Boulder’s electricity provider, Xcel Energy, is headed in the right direction, but their pace is slower than it needs to be and their price reflects their monopolistic approach — keep charging customers more for products like wind, solar and storage that are likely to keep costing less. Only a monopoly would propose such a scheme.

Moreover, Xcel is proposing to continue burning coal until 2039 and earn their full level of profit for doing so — an unconscionable and uneconomic proposal given what we know in 2021 about climate change and cleaner, lower-cost alternatives.

Thanks to Representative Edie Hooton and the Colorado legislature, we may have an alternative “Community Choice Energy” option to choose from in a couple of years as a result of HB21-1269. 

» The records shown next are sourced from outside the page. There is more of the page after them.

-- ==== Sys2Proof/Machine/Ports.lean ====
section
/-!
DEFINITION. The network ports: configuration checks, bring-up, pause (spec/03_ports_and_framing.md R81 to R100) and the optics cages
(spec/15_start_up.md R530 to R535).
-/
namespace Sys2Proof.Machine

/-! ### FlexE membership (R101, R102, R125) -/

/-- The ports of a group's valid members, with their member numbers (R101). -/
def State.flxMembers (s : State) (g : Nat) : List (Nat × Nat) :=
  ((List.range 8).filter (fun k => s.on (FLX_MEMBER.VALID g k))).map (fun k => (k, s.cfg (FLX_MEMBER.PORT g k)))

/-- Whether a group carries overhead and clients: it holds ports, its check having passed (R102). -/
def State.flxCarries (s : State) (g : Nat) : Bool := (List.range 48).any (fun p => s.flxHeldAt p == some g)

/-- Whether a group's clients fail as a whole: its check failed, a member port or instance has a defect of levels 1 to 4, or the group has
one of levels 5 and 6 (R102, R125). -/
def State.groupFailed (s : State) (g : Nat) : Bool :=
  s.cfg (FLX_GROUP_CFG.EN g) == 1 && (
    s.rd (FLX_STAT.CFG_ERR g) == 1 || s.rd (FLX_STAT.GSE g) == 1 || s.rd (FLX_STAT.CALM g) == 1 ||
    (s.flxMembers g).any (fun m => s.rd (PORT_STAT.LOS m.2) == 1 || s.rd (PORT_STAT.LOL m.2) == 1 || s.rd (PORT_STAT.HI_BER m.2) == 1 ||
      !bitOf (s.rd (FLX_STAT.OF_LOCK g)) m.1 || !bitOf (s.rd (FLX_STAT.MF_LOCK g)) m.1))

/-- Whether a client has a defect of its own or its group has failed it. -/
def State.clientDown (s : State) (g i : Nat) : Bool :=
  s.rd (FLX_CL_STAT.FAILED g i) == 1 || fieldOf (s.reg (64 + g) (0x1000 + 4 * i)) 4 0 != 0

/-- The slot counts of the client rates that a MAC terminates: 10, 25, 50, 100, 200 and 400 Gb/s (R105). -/
def macSlots : List Nat := [2, 5, 10, 20, 40, 80]

/-- Whether a port's MAC has something to serve: any port outside FlexE; of a member port only the MAC of a terminated client that has not failed (R101, R105, R126); no
port that an enabled group names without having passed its check (R102). -/
def State.macServes (s : State) (p : Nat) : Bool :=
  match s.flxHeldAt p with
  | some g =>
    (match s.boundClient g p with
     | some i => !s.groupFailed g && !s.clientDown g i && macSlots.contains (s.calSlots g (s.rd (FLX_CAL_CTRL.TX_C g)) i)
     | none => false)
  | none => (List.range 24).all (fun g => !(s.cfg (FLX_GROUP_CFG.EN g) == 1 && (s.flxMembers g).any (fun m => m.2 == p)))

/-- What a port transmits in place of its MAC's frames: 1 local fault, a member of a group whose check failed (R102); 2 remote fault, a MAC that sees local fault because
its port has a defect of level 1 or 2 or receives local fault, or because its client failed (R126); else 0. -/
def State.macFault (s : State) (p : Nat) : Nat :=
  let line := s.rd (PORT_STAT.LOS p) == 1 || s.rd (PORT_STAT.LOL p) == 1 || s.rd (PORT_STAT.HI_BER p) == 1 || s.rd (PORT_STAT.LF p) == 1
  match s.flxHeldAt p with
  | some g => (match s.boundClient g p with | some i => if s.groupFailed g || s.clientDown g i then 2 else 0 | none => 0)
  | none => if !s.macServes p then 1 else if line then 2 else 0

/-! ### Configuration and link -/

/-- Whether a byte of four 2-bit selections is a permutation. -/
def isPerm4 (b : Nat) : Bool := (List.range 4).all (fun v => (List.range 4).any (fun i => b / 4 ^ i % 4 == v))

/-- Whether a port's committed configuration is permitted (R82, R83, R88, R90). -/
def State.portCfgOk (s : State) (p : Nat) : Bool :=
  let m := s.cfg (PORT_MODE.MODE p)
  let training := s.on (PORT_MODE.AN_EN p) || s.on (PORT_MODE.LT_EN p)
  let mx := s.cfg (PORT_MAC_CFG.MAX_FRAME p)
  m < 13 && fecPermitted m (s.cfg (PORT_MODE.FEC p)) && (!training || (s.cageXAt p).copper) &&
  isPerm4 (s.cfg (PORT_LANE_MAP.RX_SEL p)) && isPerm4 (s.cfg (PORT_LANE_MAP.TX_SEL p)) && 64 ≤ mx && mx ≤ 10240

/-- Whether a module of the port's cage carries the lanes: ready, or driven by software (R97 to R99). -/
def State.cageReady (s : State) (p : Nat) : Bool := s.rd (PORT_CAGE_STAT.STATE p) == 2 || s.rd (PORT_CAGE_CTRL.MANUAL p) == 1

/-- Whether a port's MAC may pass frames: enabled, configured, module ready, negotiated and trained as configured, without a defect, not
in test, its MAC serving a port or a client, not in the safe state (R83, R86, R87, R101, R102, R105, R123, R126, R587). -/
def State.portShouldUp (s : State) (p : Nat) : Bool :=
  s.blkUpAt (16 + p) && s.rd (BLK_CTRL.ENABLE (16 + p)) == 1 && s.cfg (PORT_MODE.MODE p) != 0 && s.rd (PORT_STAT.CFG_ERR p) == 0 &&
  s.cageReady p && (!s.on (PORT_MODE.AN_EN p) || s.rd (PORT_STAT.AN_DONE p) == 1) &&
  (!s.on (PORT_MODE.LT_EN p) || s.rd (PORT_STAT.LT_DONE p) == 1) && s.cfg (PORT_TEST.PRBS p) == 0 &&
  s.rd (PORT_STAT.LOS p) == 0 && s.rd (PORT_STAT.LOL p) == 0 && s.rd (PORT_STAT.HI_BER p) == 0 &&
  s.rd (PORT_STAT.LF p) == 0 && s.rd (PORT_STAT.RF p) == 0 && s.macServes p && !s.fatalLatch &&
  (!(s.on (PORT_MODE.AN_EN p) || s.on (PORT_MODE.LT_EN p)) || (s.cageXAt p).copper)

/-- Whether a port's link is up: it stays up while it may be, and comes up again once no commit of its page is pending (R85; log entry 80). -/
def State.portUpNow (s : State) (p : Nat) : Bool :=
  s.portShouldUp p && (s.rd (PORT_STAT.LINK_UP p) == 1 || s.rd (BLK_COMMIT_STAT.PENDING (16 + p)) == 0)
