/-- The client number that the overhead carries for a position (R106): 0xFFFF at the positions of an instance whose member is down, which a defect of level 1 or 2 on its port
makes it (log entry 92). -/
def State.ohNumber (s : State) (g cal pos : Nat) : Nat :=
  match s.posPort g pos with
  | some p => if s.rd (PORT_STAT.LOS p) == 1 || s.rd (PORT_STAT.LOL p) == 1 || s.rd (PORT_STAT.HI_BER p) == 1 then 0xFFFF else s.calNumber g cal pos
  | none => s.calNumber g cal pos

/-- A group's overhead carries the client numbers of a transmit calendar, if it carries overhead at all (R102, R106). -/
def sendNumbers (g cal : Nat) : Prog := .look fun s =>
  onlyIf (s.flxCarries g) (emit (.ohNumbers g cal ((List.range 640).map (s.ohNumber g cal))))

/-- A member has gone down or come back: the numbers of the calendar in use, and of the one that an exchange has put into the overhead, follow (R106). -/
def numbersFollow (g : Nat) : Prog := .look fun s =>
  let c := s.rd (FLX_CAL_CTRL.TX_C g)
  .andThen (sendNumbers g c) (onlyIf (2 ≤ (s.flxExAt g).step) (sendNumbers g (1 - c)))

/-- The overhead that a group's members send now (R113, R114): C names the calendar in use, CR the one asked for, or the one in use where none is, CA the one that the partner's CR
names; a group that carries no overhead sends none (R102). -/
def sendOverhead (g : Nat) : Prog := .look fun s =>
  let c := s.rd (FLX_CAL_CTRL.TX_C g) == 1
  onlyIf (s.flxCarries g) <| emit (.overhead g c (c != (s.rd (FLX_STAT.CR_TX g) == 1)) (s.flxExAt g).rxCr)

/-- The overhead fields of a CRC-good frame (R113 to R115, R127): received C, which names the calendar by which the group demaps, the partner's CR and CA, RPF. -/
def ohFields (g k : Nat) (c cr ca rpf : Bool) : Prog := .look fun s =>
  let x := s.flxExAt g
  let want := s.rd (FLX_CAL_CTRL.TX_C g) == 0
  seqs [
    onlyIf (s.rd (FLX_CAL_CTRL.RX_C g) != b2n c) (.andThen (setF (FLX_CAL_CTRL.RX_C g) (b2n c)) (emit (.calendar g false (s.calClients g (if c then 3 else 2))))),
    onlyIf (cr != x.rxCr) (.andThen (.put (.flxEx g { x with rxCr := cr })) (sendOverhead g)),
    onlyIf (x.step == 3 && ca == want) (setF (FLX_STAT.CA_RX g) 1),
    onlyIf (rpf && !bitOf (s.rd (FLX_STAT.RPF_RX g)) k) (raise (64 + g) 23),
    setBitF (FLX_STAT.RPF_RX g) k rpf]

/-- CALM of a group follows its instances, while nothing above suppresses it (R123, R124). -/
def calmFollow (g : Nat) : Prog := .look fun s =>
  let calm := !s.membersDown g && s.rd (FLX_STAT.GSE g) == 0 &&
    (s.flxMembers g).any (fun e => (List.range (s.phyInsts g)).any (fun i => (s.instXAt (4 * e.2 + i)).calm))
  onlyIf (s.rd (FLX_STAT.CALM g) != b2n calm) (seqs [
    setF (FLX_STAT.CALM g) (b2n calm), onlyIf calm (.andThen (raise (64 + g) 19) (clientsReset g)), groupRefresh g])

/-- OVERHEAD_BLOCK_RECEIVE (R107 to R110, R123): the block at position `pos` of an instance's stream, `pattern` being its sync header, block type and O-code, and the fields of the
overhead frame that would start there; `slotA` and `slotB` are the client numbers the frame carries for its slot.  Whether the frame passes its CRC-16 is an operand. -/
def execOverheadBlockReceive (port inst pos : Nat) (pattern : Nat × Nat × Nat) (crcOk omf c cr ca rpf : Bool) (groupNum phyNum slotA slotB : Nat) (s : State) :
    Host.Outcome State Fault Refusal :=
  command (.overheadBlockReceive port inst pos pattern crcOk omf c cr ca rpf groupNum phyNum slotA slotB) (.look fun s =>
    match s.flxMember port with
    | none => .skip
    | some (g, k) =>
      let clear := s.rd (PORT_STAT.LOS port) == 0 && s.rd (PORT_STAT.LOL port) == 0 && s.rd (PORT_STAT.HI_BER port) == 0
      let x := s.instXAt (4 * port + inst)
      let l := lockStep x pos (isOhStart pattern.1 pattern.2.1 pattern.2.2) crcOk
      let good := l.2.2 && crcOk
      let m := if l.2.1 == 0 then l.1 else mfStep l.1 l.2.1 good omf
      let slot := m.frameNo.getD 0
      let posn := 20 * s.instRank g k inst + slot
      let differs := m.mfLock && slot < 20 && (if c then slotB else slotA) != s.calNumber g (if c then 3 else 2) posn
      let bad := groupNum != s.cfg (FLX_GROUP_CFG.GROUP_NUM g) ||
        !((s.flxMembers g).any (fun e => s.cfg (FLX_MEMBER.PHY_NUM g e.1) == phyNum)) || differs
      let y := if l.2.1 == 0 then m else calmStep m x.mfLock l.2.1 good bad
      onlyIf (clear && inst < s.phyInsts g) (seqs [
        .put (.instX (4 * port + inst) y),
        onlyIf (l.2.2 && !crcOk) (.andThen (.put (.ohCrcBad (4 * port + inst) (s.ohCrcBadAt (4 * port + inst) + 1))) (raise (64 + g) 24)),
        onlyIf good (ohFields g k c cr ca rpf),
        lockChanged g k port x y,
        .look fun t => if t.membersDown g || t.rd (FLX_STAT.GSE g) == 1 then calmReset g else calmFollow g])) s

/-! ### Calendars and the cross-connect -/

/-- SWITCH of FLX_CAL_CTRL (R113, R114): an exchange starts; ignored while one is pending. -/
def calendarSwitch (g : Nat) : Prog := .look fun s =>
  onlyIf ((s.flxExAt g).step == 0)
    (.andThen (.put (.flxEx g { s.flxExAt g with step := 1, at_ := s.mono })) (setF (FLX_CAL_CTRL.SWITCH g) 1))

Boulder residents should pay close attention to what Xcel is proposing to charge us and how many more fossil fuels they intend to burn, so that we can be ready to choose our electricity provider wisely.

Leslie Glustrom/Boulder

Another Iran deal

Hopefully President Biden will make nuclear deals with Iran and North Korea. However, it is equally to be hoped that he does not repeat the fatal flaw of the first Iran deal: It imposed a waiting period for the inspection of suspected sites. This would have allowed them to move the materials for making a nuclear weapon — such as enriched uranium — to a second site during the waiting period for the first site; then when the second site would come under suspicion, it would have a waiting period during which the material could be moved to a third site; and so on. (That is why a future president may cancel the deal again.)